For those unclear on what a Black Pill Moment means, I’ll share my take on the definition:

Black Pill Moment: A “Black Pill Moment” is when someone grasps a harsh, pessimistic truth about the world, leading to despair or hopelessness if they let it sink in. It’s a grim realization that things may be beyond repair, hitting like a gut punch.

Red Pill Moment: A “Red Pill Moment” is when someone sees a tough truth about the world, shattering old beliefs but leaving hope that change is possible if enough people act. It’s like waking up to a challenging reality with resolve to fight for better.

Blue Pill Moment: A “blue pill moment” is when someone avoids a harsh truth, choosing the comfort of denial or ignorance, like believing “ignorance is bliss.” Some psychiatrists call SSRIs like Prozac “blue pills” for creating an “I don’t care” mindset, numbing people to reality.

In the 1999 movie, The Matrix, Neo is offered a red pill or a blue pill by Morpheus. The red pill means waking up to the harsh truth of reality, rejecting illusions (like the Matrix’s simulated world), while the blue pill means staying in comfortable ignorance, unaware of the truth.

I usually see myself as red-pilled, believing in tough truths/reality, but holding onto hope for change.

If we are not careful a black pill can can be so earth shattering that it may lead to taking a blue pill!

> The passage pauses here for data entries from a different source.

-- ==== Sys2Proof/Laws/State.lean ====
section
/-! SUPPORT. What each named update of the state leaves as it was: one lemma for each field. -/

set_option linter.all false

namespace Sys2Proof.Machine
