theorem State.linkReceive_kept {o : State} {s_0 : State} {p_1 : PortId} {env_2 : LinkEnv} {b_3 : FrameBody} (h0 : Kept o s_0) :
    Kept o (@State.linkReceive s_0 p_1 env_2 b_3).1 := by
  unfold State.linkReceive
  repeat' (first
    | with_reducible first | assumption | refine State.linkLearn_kept ?_ | refine State.setLink_kept ?_ | refine State.nakGap_kept ?_
    | (extract_lets +onlyGivenNames x; first
      | (refine cutS (o := o) (x := x) ?_ (fun _ => ?_) <;> [subst x; clear_value x])
      | (refine cutP (o := o) (x := x) ?_ (fun _ => ?_) <;> [subst x; clear_value x])
      | (refine cutF (o := o) (x := x) ?_ (fun _ => ?_) <;> [subst x; clear_value x])
      | skip)
    | with_reducible first | refine ite_kept2 ?_ ?_ | refine ite_kept1 ?_ ?_ | refine ite_kept ?_ ?_ | refine Kept.same ?_ rfl
    | dsimp only)
theorem State.linkReceive_eq {o : State} {s_0 : State} {p_1 : PortId} {env_2 : LinkEnv} {b_3 : FrameBody} {t : State} {v1 : Bool} (e : @State.linkReceive s_0 p_1 env_2 b_3 = (t, v1)) (h0 : Kept o s_0) : Kept o t := by
  have h : Kept o (@State.linkReceive s_0 p_1 env_2 b_3).1 := State.linkReceive_kept h0
  rw [e] at h; exact h

theorem State.creditBack_kept {o : State} {s_0 : State} {p_1 : PortId} {c_2 : ℕ} {n_3 : ℕ} (h0 : Kept o s_0) :
    Kept o (@State.creditBack s_0 p_1 c_2 n_3) := by
  unfold State.creditBack
  repeat' (first
    | with_reducible first | assumption | refine State.setLink_kept ?_ | refine State.count_kept ?_ | refine State.bump_kept ?_
    | (extract_lets +onlyGivenNames x; first
      | (refine cutS (o := o) (x := x) ?_ (fun _ => ?_) <;> [subst x; clear_value x])
      | (refine cutP (o := o) (x := x) ?_ (fun _ => ?_) <;> [subst x; clear_value x])
      | (refine cutF (o := o) (x := x) ?_ (fun _ => ?_) <;> [subst x; clear_value x])
      | skip)
    | with_reducible first | refine ite_kept ?_ ?_ | refine Kept.same ?_ rfl
    | dsimp only)

theorem State.homeCount_kept {o : State} {s_0 : State} {e_1 : ℕ} {j_2 : ℕ} {k_3 : ℕ} (h0 : Kept o s_0) :
    Kept o (@State.homeCount s_0 e_1 j_2 k_3) := by
  unfold State.homeCount
  repeat' (first
    | with_reducible first | assumption | refine State.tally_kept ?_
    | split
    | with_reducible refine Kept.same ?_ rfl
    | dsimp only)

theorem State.setFrame_kept {o : State} {s_0 : State} {f_1 : ℕ} {x_2 : CacheFrame} (h0 : Kept o s_0) :
    Kept o (@State.setFrame s_0 f_1 x_2) := by
  unfold State.setFrame
  repeat' (first
    | with_reducible first | assumption | refine Kept.same ?_ rfl
    | dsimp only)

theorem State.copyChunk_kept {o : State} {s_0 : State} {e_1 : ℕ} {g_2 : ℕ} {c_3 : ℕ} {toT1_4 : Bool} (h0 : Kept o s_0) :
    Kept o (@State.copyChunk s_0 e_1 g_2 c_3 toT1_4) := by
  unfold State.copyChunk
  repeat' (first
    | with_reducible first | assumption | refine Kept.od (o := o) ?_ | refine Kept.mem (o := o) ?_ | refine Kept.cxl (o := o) ?_ | refine Kept.flash (o := o) ?_ | refine Kept.sram (o := o) ?_ | refine sparseWf_sparseSet _ _ _ _ ?_ | refine sparseWf_sparseDrop _ _ _ _ ?_ | refine sparseWf_filter _ _ _ ?_ | refine sparseWf_sparseCopy _ _ _ _ _ _ ?_
    | (extract_lets +onlyGivenNames x; first
      | (refine cutS (o := o) (x := x) ?_ (fun _ => ?_) <;> [subst x; clear_value x])
      | (refine cutP (o := o) (x := x) ?_ (fun _ => ?_) <;> [subst x; clear_value x])
      | (refine cutF (o := o) (x := x) ?_ (fun _ => ?_) <;> [subst x; clear_value x])
      | skip)
    | with_reducible first | refine ite_kept ?_ ?_ | refine Kept.same ?_ rfl | refine Kept.updT (s := s_0) h0 rfl ?_ ?_ ?_ ?_ ?_ rfl rfl rfl rfl | refine Kept.updT (by assumption) rfl ?_ ?_ ?_ ?_ ?_ rfl rfl rfl rfl
    | dsimp only)

theorem State.flushedChunk_kept {o : State} {s_0 : State} {e_1 : ℕ} {place_2 : ℕ} (h0 : Kept o s_0) :
    Kept o (@State.flushedChunk s_0 e_1 place_2) := by
  unfold State.flushedChunk
  repeat' (first
    | with_reducible assumption
    | (extract_lets +onlyGivenNames x; first
      | (refine cutS (o := o) (x := x) ?_ (fun _ => ?_) <;> [subst x; clear_value x])
      | (refine cutP (o := o) (x := x) ?_ (fun _ => ?_) <;> [subst x; clear_value x])
      | (refine cutF (o := o) (x := x) ?_ (fun _ => ?_) <;> [subst x; clear_value x])
      | skip)
    | with_reducible refine ite_kept ?_ ?_
    | split
    | with_reducible refine Kept.same ?_ rfl
    | dsimp only
    | (intro _))

theorem State.cleanChunk_kept {o : State} {s_0 : State} {e_1 : ℕ} {g_2 : ℕ} {c_3 : ℕ} (h0 : Kept o s_0) :
    Kept o (@State.cleanChunk s_0 e_1 g_2 c_3) := by
  unfold State.cleanChunk
  repeat' (first
    | with_reducible first | assumption | refine State.nandWrite_kept ?_ | refine State.copyChunk_kept ?_ | refine State.homeCount_kept ?_ | refine State.flushedChunk_kept ?_ | refine State.cleanBit_kept ?_
    | (extract_lets +onlyGivenNames x; first
      | (refine cutS (o := o) (x := x) ?_ (fun _ => ?_) <;> [subst x; clear_value x])
      | (refine cutP (o := o) (x := x) ?_ (fun _ => ?_) <;> [subst x; clear_value x])
      | (refine cutF (o := o) (x := x) ?_ (fun _ => ?_) <;> [subst x; clear_value x])
      | skip)
    | with_reducible refine ite_kept ?_ ?_
    | dsimp only)

theorem State.flashReads_kept {o : State} {s_0 : State} {e_1 : ℕ} {g_2 : ℕ} (h0 : Kept o s_0) :
    Kept o (@State.flashReads s_0 e_1 g_2) := by
  unfold State.flashReads
  repeat' (first
    | with_reducible first | assumption | refine foldl_kept ?_ (fun _ _ _ => ?_) | refine State.readJob_kept ?_ | refine ite_kept ?_ ?_
    | dsimp only
    | (intro _))

theorem State.evict_kept {o : State} {s_0 : State} {e_1 : ℕ} {g_2 : ℕ} (h0 : Kept o s_0) :
    Kept o (@State.evict s_0 e_1 g_2) := by
  unfold State.evict
  repeat' (first
    | with_reducible first | assumption | refine foldl_kept ?_ (fun _ _ _ => ?_) | refine State.cleanChunk_kept ?_ | refine State.homeCount_kept ?_ | refine State.setGran_kept ?_ | refine Kept.od (o := o) ?_ | refine Kept.mem (o := o) ?_ | refine Kept.cxl (o := o) ?_ | refine Kept.flash (o := o) ?_ | refine Kept.sram (o := o) ?_ | refine sparseWf_sparseSet _ _ _ _ ?_ | refine sparseWf_sparseDrop _ _ _ _ ?_ | refine sparseWf_filter _ _ _ ?_ | refine sparseWf_sparseCopy _ _ _ _ _ _ ?_
    | (extract_lets +onlyGivenNames x; first
      | (refine cutS (o := o) (x := x) ?_ (fun _ => ?_) <;> [subst x; clear_value x])
      | (refine cutP (o := o) (x := x) ?_ (fun _ => ?_) <;> [subst x; clear_value x])
      | (refine cutF (o := o) (x := x) ?_ (fun _ => ?_) <;> [subst x; clear_value x])
      | skip)
    | with_reducible first | refine ite_kept ?_ ?_ | refine Kept.same ?_ rfl | refine Kept.updT (s := s_0) h0 rfl ?_ ?_ ?_ ?_ ?_ rfl rfl rfl rfl | refine Kept.updT (by assumption) rfl ?_ ?_ ?_ ?_ ?_ rfl rfl rfl rfl
    | dsimp only
    | (intro _))

theorem State.dropStrangers_kept {o : State} {s_0 : State} (h0 : Kept o s_0) :
    Kept o (@State.dropStrangers s_0) := by
  unfold State.dropStrangers
  repeat' (first
    | with_reducible first | assumption | refine foldl_kept ?_ (fun _ _ _ => ?_) | refine State.evict_kept ?_
    | dsimp only
    | (intro _))
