theorem State.startRound_kept {o : State} {s_0 : State} {r_1 : Req} (h0 : Kept o s_0) :
    Kept o (@State.startRound s_0 r_1) := by
  unfold State.startRound
  repeat' (first
    | with_reducible first | assumption | refine State.invalidateAll_kept ?_ | refine State.invalidateAll_eq (by assumption) ?_ | refine State.homeCount_kept ?_ | refine State.complete_kept ?_
    | (extract_lets +onlyGivenNames x; first
      | (refine cutS (o := o) (x := x) ?_ (fun _ => ?_) <;> [subst x; clear_value x])
      | (refine cutP (o := o) (x := x) ?_ (fun _ => ?_) <;> [subst x; clear_value x])
      | (refine cutF (o := o) (x := x) ?_ (fun _ => ?_) <;> [subst x; clear_value x])
      | skip)
    | with_reducible first | refine ite_kept ?_ ?_ | refine Kept.same ?_ rfl
    | dsimp only)

theorem State.servePublish_kept {o : State} {s_0 : State} {r_1 : Req} (h0 : Kept o s_0) :
    Kept o (@State.servePublish s_0 r_1) := by
  unfold State.servePublish
  repeat' (first
    | with_reducible first | assumption | refine State.complete_kept ?_ | refine State.startRound_kept ?_ | refine State.wr_kept ?_ | refine State.emit_kept ?_ | refine State.homeCount_kept ?_
    | (extract_lets +onlyGivenNames x; first
      | (refine cutS (o := o) (x := x) ?_ (fun _ => ?_) <;> [subst x; clear_value x])
      | (refine cutP (o := o) (x := x) ?_ (fun _ => ?_) <;> [subst x; clear_value x])
      | (refine cutF (o := o) (x := x) ?_ (fun _ => ?_) <;> [subst x; clear_value x])
      | skip)
    | with_reducible refine ite_kept ?_ ?_
    | dsimp only)

theorem State.startPublish_kept {o : State} {s_0 : State} {r_1 : Req} (h0 : Kept o s_0) :
    Kept o (@State.startPublish s_0 r_1) := by
  unfold State.startPublish
  repeat' (first
    | with_reducible first | assumption | refine State.hold_kept ?_ | refine State.complete_kept ?_ | refine ite_kept ?_ ?_
    | dsimp only)

theorem State.nextPublish_kept {o : State} {s_0 : State} {e_1 : ℕ} {a__internal_hyg0_2 : ℕ} (h0 : Kept o s_0) :
    Kept o (@State.nextPublish s_0 e_1 a__internal_hyg0_2) := by
  induction a__internal_hyg0_2 generalizing s_0 e_1 with
  | zero =>
    unfold State.nextPublish
    repeat' (first
      | with_reducible first | assumption | refine State.servePublish_kept ?_ | refine ih ?_
      | split
      | with_reducible refine Kept.same ?_ rfl
      | dsimp only
      | (intro _))
  | succ n ih =>
    unfold State.nextPublish
    repeat' (first
      | with_reducible first | assumption | refine State.servePublish_kept ?_ | refine ih ?_
      | split
      | with_reducible refine Kept.same ?_ rfl
      | dsimp only
      | (intro _))

theorem State.readerDone_kept {o : State} {s_0 : State} {e_1 : ℕ} {r_2 : ℕ} (h0 : Kept o s_0) :
    Kept o (@State.readerDone s_0 e_1 r_2) := by
  unfold State.readerDone
  repeat' (first
    | with_reducible first | assumption | refine State.nextPublish_kept ?_ | refine State.complete_kept ?_
    | (extract_lets +onlyGivenNames x; first
      | (refine cutS (o := o) (x := x) ?_ (fun _ => ?_) <;> [subst x; clear_value x])
      | (refine cutP (o := o) (x := x) ?_ (fun _ => ?_) <;> [subst x; clear_value x])
      | (refine cutF (o := o) (x := x) ?_ (fun _ => ?_) <;> [subst x; clear_value x])
      | skip)
    | with_reducible refine ite_kept ?_ ?_
    | split
    | with_reducible refine Kept.same ?_ rfl
    | dsimp only
    | (intro _))

theorem State.serveFlush_kept {o : State} {s_0 : State} {r_1 : Req} (h0 : Kept o s_0) :
    Kept o (@State.serveFlush s_0 r_1) := by
  unfold State.serveFlush
  repeat' (first
    | with_reducible first | assumption | refine State.complete_kept ?_ | refine State.hold_kept ?_
    | (extract_lets +onlyGivenNames x; first
      | (refine cutS (o := o) (x := x) ?_ (fun _ => ?_) <;> [subst x; clear_value x])
      | (refine cutP (o := o) (x := x) ?_ (fun _ => ?_) <;> [subst x; clear_value x])
      | (refine cutF (o := o) (x := x) ?_ (fun _ => ?_) <;> [subst x; clear_value x])
      | skip)
    | with_reducible refine ite_kept ?_ ?_
    | dsimp only)

theorem State.execMem_kept {o : State} {s_0 : State} {r_1 : Req} (h0 : Kept o s_0) :
    Kept o (@State.execMem s_0 r_1) := by
  unfold State.execMem
  repeat' (first
    | with_reducible first | assumption | refine State.serveExpanded_kept ?_ | refine State.serveLoad_kept ?_ | refine State.complete_kept ?_ | refine State.serveWrite_kept ?_ | refine State.serveFlush_kept ?_ | refine State.startPublish_kept ?_ | refine ite_kept ?_ ?_
    | split
    | with_reducible refine Kept.same ?_ rfl
    | dsimp only)

theorem State.setDir_kept {o : State} {s_0 : State} {l_1 : ℕ} {d_2 : DirEntry} (h0 : Kept o s_0) :
    Kept o (@State.setDir s_0 l_1 d_2) := by
  unfold State.setDir
  repeat' (first
    | with_reducible first | assumption | refine Kept.same ?_ rfl
    | dsimp only)

theorem State.dirTouch_kept {o s : State} {l : ℕ} (h : Kept o s) : Kept o (s.dirTouch l) := by
  unfold State.dirTouch
  extract_lets k here ws way
  clear_value way
  split
  · exact Kept.same h rfl
  · exact h

theorem State.dropDirStrangers_kept {o : State} {s_0 : State} (h0 : Kept o s_0) :
    Kept o (@State.dropDirStrangers s_0) := by
  unfold State.dropDirStrangers
  repeat' (first
    | with_reducible first | assumption | refine Kept.same ?_ rfl
    | dsimp only
    | (intro _))

theorem State.setHeld_kept {o : State} {s_0 : State} {a_1 : ℕ} {l_2 : ℕ} {x_3 : Option AgentLine} (h0 : Kept o s_0) :
    Kept o (@State.setHeld s_0 a_1 l_2 x_3) := by
  unfold State.setHeld
  repeat' (first
    | with_reducible first | assumption | refine Kept.same ?_ rfl
    | dsimp only)

theorem State.writeBack_kept {o : State} {s_0 : State} {l_1 : ℕ} {bs_2 : List Byte} (h0 : Kept o s_0) :
    Kept o (@State.writeBack s_0 l_1 bs_2) := by
  unfold State.writeBack
  repeat' (first
    | with_reducible first | assumption | refine State.writePool_kept ?_ | refine State.giveGranule_kept ?_
    | (extract_lets +onlyGivenNames x; first
      | (refine cutS (o := o) (x := x) ?_ (fun _ => ?_) <;> [subst x; clear_value x])
      | (refine cutP (o := o) (x := x) ?_ (fun _ => ?_) <;> [subst x; clear_value x])
      | (refine cutF (o := o) (x := x) ?_ (fun _ => ?_) <;> [subst x; clear_value x])
      | skip)
    | with_reducible refine ite_kept ?_ ?_
    | dsimp only)

theorem State.traceCoh_kept {o : State} {s_0 : State} {row_1 : ℕ} {sender_2 : ℕ} {receiver_3 : ℕ} {l_4 : ℕ} (h0 : Kept o s_0) :
    Kept o (@State.traceCoh s_0 row_1 sender_2 receiver_3 l_4) := by
  unfold State.traceCoh
  repeat' (first
    | with_reducible first | assumption | refine State.trace_kept ?_ | refine Kept.same ?_ rfl
    | dsimp only)

theorem State.post'_kept {o : State} {s_0 : State} {m_1 : CohMsg} (h0 : Kept o s_0) :
    Kept o (@State.post' s_0 m_1) := by
  unfold State.post'
  repeat' (first
    | with_reducible first | assumption | refine State.traceCoh_kept ?_
    | (extract_lets +onlyGivenNames x; first
      | (refine cutS (o := o) (x := x) ?_ (fun _ => ?_) <;> [subst x; clear_value x])
      | (refine cutP (o := o) (x := x) ?_ (fun _ => ?_) <;> [subst x; clear_value x])
      | (refine cutF (o := o) (x := x) ?_ (fun _ => ?_) <;> [subst x; clear_value x])
      | skip)
    | split
    | with_reducible refine Kept.same ?_ rfl
    | dsimp only)

theorem State.setTxn_kept {o : State} {s_0 : State} {t_1 : LineTxn} (h0 : Kept o s_0) :
    Kept o (@State.setTxn s_0 t_1) := by
  unfold State.setTxn
  repeat' (first
    | with_reducible first | assumption | refine ite_kept ?_ ?_ | refine Kept.same ?_ rfl
    | dsimp only
    | (intro _))

theorem State.dropTxn_kept {o : State} {s_0 : State} {l_1 : ℕ} (h0 : Kept o s_0) :
    Kept o (@State.dropTxn s_0 l_1) := by
  unfold State.dropTxn
  repeat' (first
    | with_reducible first | assumption | refine Kept.same ?_ rfl
    | dsimp only
    | (intro _))

theorem State.addTxn_kept {o : State} {s_0 : State} {t_1 : LineTxn} (h0 : Kept o s_0) :
    Kept o (@State.addTxn s_0 t_1) := by
  unfold State.addTxn
  repeat' (first
    | with_reducible first | assumption | refine Kept.same ?_ rfl
    | dsimp only)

After reading editorials about Texas’s mandated digital ID for apps, supposedly to protect children, I researched how many states and countries have mandatory or voluntary digital ID systems. (Voluntary is the trojan horse for future mandatory)  What I found opened my eyes to what could be labelled a “black pill moment”—the global push for digital IDs is far advanced, likely past the point of no return, aligning with the UN’s 2030 goal of universal legal identity and enabling a globalist digital currency system that could control access to everything.

In September 2015, all 193 UN Member States adopted the 2030 Agenda for Sustainable Development. Sustainable Development Goal (SDG) 16.9  aims to provide legal identity, including birth registration, for everyone by 2030. This goal supports a global push for universal digital identity. The World Bank’s Identification for Development (ID4D) Initiative, a key partner, consolidates civil registries and promotes digital ID services. ID2020, tasked with implementing SDG 16.9, works to ensure everyone has a digital identity by 2030. The World Bank, World Economic Forum, and companies like Palantir, have created a global partnership to build a unified digital identity system.

Currently there are approximately 8,300,000,000 people in the world.  According to the World Bank’s ID4D initiative the number of actual people without any “official” proof of identity is only 850 million.  Only 10% of the world’s population do not have a personal digital ID.

Based on the latest global reports, only 12 countries (out of 198 worldwide) still lack any foundational national digital ID system – such as electronic credentials, biometric verification, or programs that could eventually link to the World Bank’s ID4D framework for universal legal identity. In stark contrast, 186 countries already have at least basic digital ID elements in place, paving the way for interoperability with global systems.

I began my research by manually checking each country’s government website, but after the first 30 – all of which had ID4D digital ID systems – I realized the scale of adoption was overwhelming. Not wanting to waste time on the remaining 168, I did something I never imagined- I enlisted Grok to handle the nitty-gritty and time consuming work of scanning those government websites country by  country. Grok confirmed the relentless global march toward total coverage revealing that 186 countries out of 198 have digital ID systems already in place.

The holdouts are often in regions with limited infrastructure or political instability. For example, North Korea is one of the holdouts because they have their own internal digital tracking system that is not set up to be “linked” (“interoperability”) to the ID4D digital ID Globalist World Bank system.

The countries not yet set up with digital ID’s that can be linked to the digital ID World Bank system in the future are: Somalia, South Sudan, Central African Republic, Yemen, Libya, Syria, Afghanistan, Chad, Eritrea, Tuvalu, Nauru and Oceania. [2] According to the World Bank ID4D website, adoption is accelerating and they expect this list to shrink by 2026.